The metrics that belong on the scorecard
A working scorecard has 8-12 metrics, not 30. The right metrics across four categories:
- Revenue: trailing 12-month booked revenue, quarterly bookings, average deal size, win rate on registered deals
- Pipeline: open pipeline value, registered deals in last quarter, conversion rate of registrations to closed-won
- Capacity: certified sales reps, certified pre-sales engineers, time-since-last-cert-refresh
- Retention: 12-month gross retention of customers sourced by this partner, customer count, expansion revenue
For SI partners, add CSAT and time-to-value. For Technology partners, add joint-customer count.
Quarterly format (one page)
The quarterly scorecard is one page: header with partner name and tier, four metric cards (revenue / pipeline / capacity / retention) each with this quarter's number and trailing-four-quarter trend, a brief commentary section (2-3 sentences from the channel manager), and a forward action items section.
One page forces priority. The scorecard should be readable in 60 seconds and tell you within that time whether this partner is on track, ahead, or behind.

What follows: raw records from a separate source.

/-- Settles O14: the choice of the line by its three searches, then the placing by its three cases. -/
theorem handOverPlacesTheFrame : Obligations.HandOverPlacesTheFrame := by
  unfold Obligations.HandOverPlacesTheFrame
  refine ⟨fun s requested mask => ⟨State.txLine_requested, fun l => State.txLine_mask, fun l => State.txLine_lowest,
    State.txLine_none⟩, fun s f requested mask => ⟨fun noLine => ?_, fun l line => ?_⟩⟩
  · rw [State.handOver_noLine noLine, txDropped_eq]
    rfl
  · refine ⟨fun i replaced first => State.handOver_placed line (placeFrame_replaces replaced first), fun receipt waiting => ?_,
      fun new single room => ?_, fun new single full => ?_⟩
    · rw [State.handOver_placed line (placeFrame_repeats ⟨receipt, waiting⟩)]
      exact State.setLine_self _ _
    · rw [State.handOver_placed line ((placeFrame_append new single).trans (if_pos room))]
    · have noRoom : ¬(s.line l).queue.length < Config.txQueueCap := by
        change ¬(s.line l).queue.length < 8
        omega
      rw [State.handOver_unplaced line ((placeFrame_append new single).trans (if_neg noRoom)), txDropped_eq]
      rfl

end Placing

/-! ## What control frames hold -/

section Contents

theorem hiByte_setWidth (msgno : MsgNo) : hiByte (msgno.setWidth 16) = (msgno >>> 8).setWidth 8 := by
  unfold hiByte
  apply BitVec.eq_of_toNat_eq
  have bound := msgno.isLt
  simp only [BitVec.toNat_setWidth, BitVec.toNat_ushiftRight]
  omega

theorem loByte_setWidth (msgno : MsgNo) : loByte (msgno.setWidth 16) = msgno.setWidth 8 := by
  unfold loByte
  apply BitVec.eq_of_toNat_eq
  have bound := msgno.isLt
  simp only [BitVec.toNat_setWidth]
  omega

theorem hiByte_ofNat (n : Nat) : hiByte (BitVec.ofNat 16 n) = BitVec.ofNat 8 (n / 256) := by
  unfold hiByte
  apply BitVec.eq_of_toNat_eq
  simp only [BitVec.toNat_setWidth, BitVec.toNat_ushiftRight, BitVec.toNat_ofNat, Nat.shiftRight_eq_div_pow]
  omega

theorem loByte_ofNat (n : Nat) : loByte (BitVec.ofNat 16 n) = BitVec.ofNat 8 n := by
  unfold loByte
  apply BitVec.eq_of_toNat_eq
  simp only [BitVec.toNat_setWidth, BitVec.toNat_ofNat]
  omega

/-- The common header of a control frame. -/
theorem CtrlFrame.headed_eq (f : CtrlFrame) (station : Byte) :
    f.headed station =
      [f.body.kindByte, station, f.dest, (f.msgno >>> 8).setWidth 8 ||| (if f.body.tailFlag then 0x10 else 0),
        f.msgno.setWidth 8] ++ f.body.bytes := by
  rw [CtrlFrame.headed, hiByte_setWidth, loByte_setWidth]

/-- Bits set one after another in a word. -/
theorem getLsbD_foldl_or {α : Type} {w : Nat} (p : α → Prop) [DecidablePred p] (bit : α → Nat) (l : List α) (acc : BitVec w)
    (j : Nat) :
    (l.foldl (fun (acc : BitVec w) i => if p i then acc ||| (1 <<< bit i) else acc) acc).getLsbD j = true ↔
      acc.getLsbD j = true ∨ j < w ∧ ∃ i ∈ l, p i ∧ bit i = j := by
  induction l generalizing acc with
  | nil => simp
  | cons a rest ih =>
    have first : (if p a then acc ||| (1 <<< bit a) else acc).getLsbD j = true ↔
        acc.getLsbD j = true ∨ j < w ∧ p a ∧ bit a = j := by
      by_cases set : p a
      · rw [if_pos set, BitVec.getLsbD_or, BitVec.natCast_eq_ofNat, BitVec.getLsbD_ofNat, Nat.one_shiftLeft,
          Nat.testBit_two_pow]
        simp [set]
      · simp [set]
    rw [List.foldl_cons, ih, first]
    simp only [List.mem_cons, exists_eq_or_imp]
    tauto

theorem mapByte_getLsbD (missing : List SegIndex) (k j : Nat) (bound : j < 8) :
    (mapByte missing k).getLsbD j = missing.any fun i => i.val == 8 * k + j := by
  rw [Bool.eq_iff_iff, mapByte, getLsbD_foldl_or]
  simp [bound]

/-- The map of the missing indices. -/
theorem missingMap_getLsbD (missing : List SegIndex) (i : SegIndex) :
    (((List.range 8).map (mapByte missing)).getD (i.val / 8) 0).getLsbD (i.val % 8) = decide (i ∈ missing) := by
  have inside : i.val / 8 < 8 := by omega
  rw [List.getD_eq_getElem?_getD, List.getElem?_map, List.getElem?_range inside, Option.map_some, Option.getD_some,
    mapByte_getLsbD _ _ _ (Nat.mod_lt _ (by omega)), Nat.div_add_mod, Bool.eq_iff_iff, List.any_eq_true, decide_eq_true_eq]
  simp only [beq_iff_eq, Fin.val_inj]
  exact ⟨fun ⟨j, mem, same⟩ => same ▸ mem, fun mem => ⟨i, mem, rfl⟩⟩

variable {r : Ctx}

theorem Ctx.mem_missingUpTo (reference i : SegIndex) : i ∈ r.missingUpTo reference ↔ i ≤ reference ∧ r.slots[i] = none := by
  simp [Ctx.missingUpTo]

theorem Ctx.highestPresent_eq {high : SegIndex} (present : (r.slots[high]).isSome = true)
    (above : ∀ i : SegIndex, high < i → r.slots[i] = none) : r.highestPresent = high := by
  have last := getLast?_filter_eq_of_pairwise (p := fun i : SegIndex => (r.slots[i]).isSome) (List.pairwise_lt_finRange 64)
    (List.mem_finRange high) present fun i higher => by simp only [above i higher, Option.isSome_none]
  rw [Ctx.highestPresent, last]
  rfl

/-- Settles O13: the header once for the three kinds of frame, the map bit by bit, and the reference index of a GAP by whether the
last index is known. -/
theorem controlFramesBuilt : Obligations.ControlFramesBuilt := by
  unfold Obligations.ControlFramesBuilt
  refine ⟨fun station dest msgno => ⟨fun length count => ?_, fun reason index => ?_, fun tail reference missing => ?_,
    fun content => rfl⟩, fun r => ⟨fun last known => ?_, fun unknown high present above => ?_⟩⟩
  · rw [CtrlFrame.content, CtrlFrame.headed_eq]
    simp only [CtrlBody.bytes, hiByte_ofNat, loByte_ofNat, CtrlBody.tailFlag]
    simp [CtrlBody.kindByte]
  · rw [CtrlFrame.content, CtrlFrame.headed_eq]
    simp [CtrlBody.bytes, CtrlBody.kindByte, CtrlBody.tailFlag]
  · refine ⟨(List.range 8).map (mapByte missing), rfl, missingMap_getLsbD missing, ?_⟩
    rw [CtrlFrame.content, CtrlFrame.headed_eq]
    rfl
  · exact ⟨r.missingUpTo last, by rw [Ctx.gapBody, known], Ctx.mem_missingUpTo last⟩
  · refine ⟨r.missingUpTo high, ?_, Ctx.mem_missingUpTo high⟩
    simp only [Ctx.gapBody, unknown, Ctx.highestPresent_eq present above]

end Contents

/-! ## Events -/

section Events

variable {s : State} {e : EventRec}

theorem State.post_masked (masked : s.ev.masks e.kind = true) : s.post e = s := by
  rw [State.post, EventBlock.post, if_pos masked]

theorem State.post_room (unmasked : s.ev.masks e.kind = false) (room : s.ev.queue.length < 64) :
    s.post e = { s with ev := { s.ev with queue := s.ev.queue ++ [e] } } := by
  have fits : s.ev.queue.length < Config.eventQueueCap := room
  rw [State.post, EventBlock.post, if_neg (by simp [unmasked]), if_pos fits]

theorem State.post_full (unmasked : s.ev.masks e.kind = false) (full : 64 ≤ s.ev.queue.length) :
    s.post e = { s with ev := { s.ev with overflow := true, loss := min 255 (s.ev.loss + 1) } } := by
  have noRoom : ¬s.ev.queue.length < Config.eventQueueCap := by
    change ¬s.ev.queue.length < 64
    omega
  rw [State.post, EventBlock.post, if_neg (by simp [unmasked]), if_neg noRoom]

theorem State.irqAsserted_iff (s : State) :
    s.irqAsserted = true ↔ s.pins.rstnLow = false ∧
      ((s.ev.queue ≠ [] ∧ s.ev.irqEn.getLsbD 0 = true) ∨ (s.delivery ≠ [] ∧ s.ev.irqEn.getLsbD 1 = true) ∨
        (s.cmd.done = true ∧ s.ev.irqEn.getLsbD 2 = true)) := by
  simp [State.irqAsserted, State.evtHolds, State.dlvHolds, State.cmdHolds, or_assoc]

/-- Settles O15: posting by the mask and the room, and the interrupt output from its three sources. -/
theorem eventsPostedAndIrqn : Obligations.EventsPostedAndIrqn := by
  unfold Obligations.EventsPostedAndIrqn
  exact ⟨fun s e => ⟨State.post_masked, State.post_room, State.post_full⟩, State.irqAsserted_iff⟩

end Events

end Sys2Proof.Machine
end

Annual format (the tier review)
The annual scorecard runs every January and drives tier movement. It includes all the quarterly metrics summed over 12 months, plus: tier eligibility analysis (does this partner meet current-tier thresholds, do they meet next-tier thresholds, do they meet demotion criteria), year-over-year growth comparison, and a written narrative of the partnership trajectory.

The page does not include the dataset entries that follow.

/-! ## The open -/

theorem Ctx.opened_wholeWith (cls : MsgClass) (seg : Segment) :
    (Ctx.opened cls seg).wholeWith seg ↔ seg.last = true ∧ seg.index = 0 := by
  have unknown : (Ctx.opened cls seg).lastIndex = none := rfl
  have zero : (Ctx.opened cls seg).presentCount = 0 := rfl
  rw [Ctx.wholeWith, unknown, zero]
  cases seg.last with
  | true =>
    refine ⟨?_, fun ⟨_, zero⟩ => ⟨0, congrArg some zero, rfl⟩⟩
    rintro ⟨i, last, zero⟩
    exact ⟨rfl, (Option.some.inj last).trans (Fin.ext zero.symm)⟩
  | false => simp

/-- The record as its first segment leaves it (spec 01 R14, R19). -/
def Ctx.openedWith (cls : MsgClass) (seg : Segment) (freeList : List Nat) (st : CtxState) : Ctx :=
  { Ctx.cleared with
    state := st
    source := seg.source
    msgno := seg.msgno
    cls := cls
    lastIndex := if seg.last then some seg.index else none
    checkWord := if seg.last then some seg.checkWord else none
    slots := (Vector.replicate 64 none).set seg.index (some ⟨seg.length, freeList.headD 0, cellsFor seg.length, seg.line⟩)
    chain := freeList.take (cellsFor seg.length)
    presentCount := 1
    byteCount := seg.length
    replyLine := seg.line
    lineMask := maskWith 0 seg.line }

theorem Ctx.opened_storing (cls : MsgClass) (seg : Segment) (freeList : List Nat) (st : CtxState) :
    (Ctx.opened cls seg).storing seg freeList st = .openedWith cls seg freeList st := by
  simp only [Ctx.storing, Ctx.stored, Ctx.opened, Ctx.cleared, Ctx.openedWith, Nat.zero_add, List.nil_append]

/-- An open, then its store, on top of the parts that a whole message changes. -/
theorem State.opened_storing (s : State) (n : CtxNo) (k : SlotNo) (cls : MsgClass) (seg : Segment) (e : EventRec) (st : CtxState)
    (age : List CtxNo) (checker : Checker) :
    ((s.openedFor n k cls seg).post e).storing n seg st age checker =
      { s with
        ctxs := s.ctxs.set n (.openedWith cls seg s.pool.freeList st)
        ageList := age
        pool :=
          { s.pool with
            mem := s.pool.mem.writeCells (s.pool.freeList.take (cellsFor seg.length)) seg.payload
            freeList := s.pool.freeList.drop (cellsFor seg.length) }
        sources := s.sources.set k { s.source k with openCount := (s.source k).openCount + 1 }
        checker := checker
        ev := s.ev.post e } := by
  have record : ((s.openedFor n k cls seg).post e).ctx n = Ctx.opened cls seg := by
    rw [State.ctx_post, State.ctx_openedFor, if_pos rfl]
  have ctxs : ((s.openedFor n k cls seg).post e).ctxs.set n (.openedWith cls seg s.pool.freeList st) =
      s.ctxs.set n (.openedWith cls seg s.pool.freeList st) := Vector.set_set ..
  unfold State.storing
  rw [record, Ctx.opened_storing]
  rw [← ctxs]
  rfl

/-- Settles O19: the open, then the store of the one segment. -/
theorem openStoresTheFirstSegment : Obligations.OpenStoresTheFirstSegment := by
  unfold Obligations.OpenStoresTheFirstSegment
  dsimp only
  intro s l content seg k n h passes admitted unheld unseen limit free unlisted enough reserve
  obtain rfl := passes.line
  rw [h.opens passes admitted unheld unseen, effectiveClass_eq, ← segmentEvent_eq _ rfl]
  generalize (if seg.urg = true ∧ (s.source k).urgentOk = true then MsgClass.urgent else .ordinary) = cls at reserve ⊢
  have code : numAt cls.code 0 = if cls = .urgent then 1 else 0 := by cases cls <;> rfl
  have room : (s.afterServing seg.line).requestPasses cls (cellsFor seg.length) = true :=
    requestPasses_of_enough (s := s.afterServing seg.line) enough reserve
  rw [openContext_opens (s := s.afterServing seg.line) limit free room, openAt_eq, code]
  generalize segmentEvent .ctxOpened seg (some n) (if cls = .urgent then 1 else 0) = e
  have record : (((s.afterServing seg.line).openedFor n k cls seg).post e).ctx n = Ctx.opened cls seg := by
    rw [State.ctx_post, State.ctx_openedFor, if_pos rfl]
  have whole_iff := Ctx.opened_wholeWith cls seg
  have age : (((s.afterServing seg.line).openedFor n k cls seg).post e).ageList.erase n = s.ageList := by
    change (s.ageList ++ [n]).erase n = _
    rw [List.erase_append_right _ unlisted, List.erase_cons_head, List.append_nil]
  rw [storeSegment_enough (s := ((s.afterServing seg.line).openedFor n k cls seg).post e) enough]
  by_cases whole : seg.last = true ∧ seg.index = 0
  · rw [allocateAndStore_whole passes.fits (by rw [record]; exact whole_iff.2 whole), State.opened_storing]
    simp only [if_pos whole, age]
    rfl
  · rw [allocateAndStore_part passes.fits (by rw [record]; exact mt whole_iff.1 whole), State.opened_storing, record]
    simp only [if_neg whole]
    rfl

end Requests

end Sys2Proof.Machine
end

Tier decisions come out of the annual scorecard. Demotion is communicated privately with the scorecard as evidence; promotion is celebrated publicly.
What not to measure
Common vanity metrics to avoid on the scorecard: number of trainings attended (low signal), partner satisfaction scores from internal surveys (subject to selection bias), "engagement" metrics like portal logins (gameable), social media activity (irrelevant to revenue).

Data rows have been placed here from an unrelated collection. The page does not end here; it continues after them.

-- ==== Sys2Proof/Word.lean ====
section
/-!
DEFINITION. The word types of the Ihleo 4.2 adapter and the keyed list in which the state holds sparse
tables. Bit vectors stand for what the manual numbers or compares as bits; counts are natural numbers.
-/

namespace Sys2Proof

/-- One byte of a byte-addressed structure (R6). -/
abbrev Byte := BitVec 8
/-- A cell is 16 B, the unit of transactions and of credits (glossary, R110). -/
abbrev Cell := BitVec 128
/-- Global physical address: PKG[57:46], DIE[45:38], OFFSET[37:0] (R209). -/
abbrev Gpa := BitVec 58
/-- Line address GPA[57:7] (R250). -/
abbrev LineAddr := BitVec 51
/-- Tenancy identifier (R298). -/
abbrev Ten := BitVec 8
/-- TAG of a request (R225). -/
abbrev Tag := BitVec 12
/-- Package identity, PKG (R209). -/
abbrev Pkg := BitVec 12
/-- Die identity, DIE (R209). -/
abbrev Die := BitVec 8
/-- Flit sequence number (R119). -/
abbrev Fseq := BitVec 12
/-- Training generation (R159). -/
abbrev Gen := BitVec 4
/-- Reduction identifier (R277). -/
abbrev Rid := BitVec 12
/-- Semaphore identifier (R211). -/
abbrev Sid := BitVec 16
/-- Queue identifier (R210). -/
abbrev Qid := BitVec 20
/-- The epoch counter is 48 bits wide and wraps (R171). -/
abbrev Epoch := BitVec 48
/-- A port coded as CPORT: 0–7 for W0–W7, 8 for X0, 9 for X1 (R30). -/
abbrev PortId := Fin 10
/-- Bundle index within a wire port (R66). -/
abbrev BundleId := Fin 12
/-- Physical lane of a reach port (R91). -/
abbrev LaneId := Fin 16
/-- Data wire d0–d63 (R63). -/
abbrev WireId := Fin 64
/-- Calendar slot index (R173). -/
abbrev SlotId := BitVec 12
/-- Engine index (R271). -/
abbrev EngineId := Fin 8
/-- Twin pair index (R312). -/
abbrev PairId := Fin 4

/-- A table keyed by a number, held as a list of pairs with keys strictly rising. -/
abbrev NMap (α : Type) := List (Nat × α)

end Sys2Proof
end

Every metric on the scorecard should have a direct connection to revenue, retention, or capacity. If it does not, it is decoration and dilutes attention from what matters.
Distributing the scorecard
The scorecard is shared with the partner before each QBR — ideally 5 business days in advance. The partner has time to prepare context, surface disagreements with the data, and bring proposed action items. Surprising a partner with their scorecard in the QBR meeting is poor practice and produces defensive conversations.
Internally, the scorecard is shared with the channel manager, VP channel, and (for Premier-tier partners) the executive sponsor. Wider internal distribution invites political dynamics and partner data should not be loose.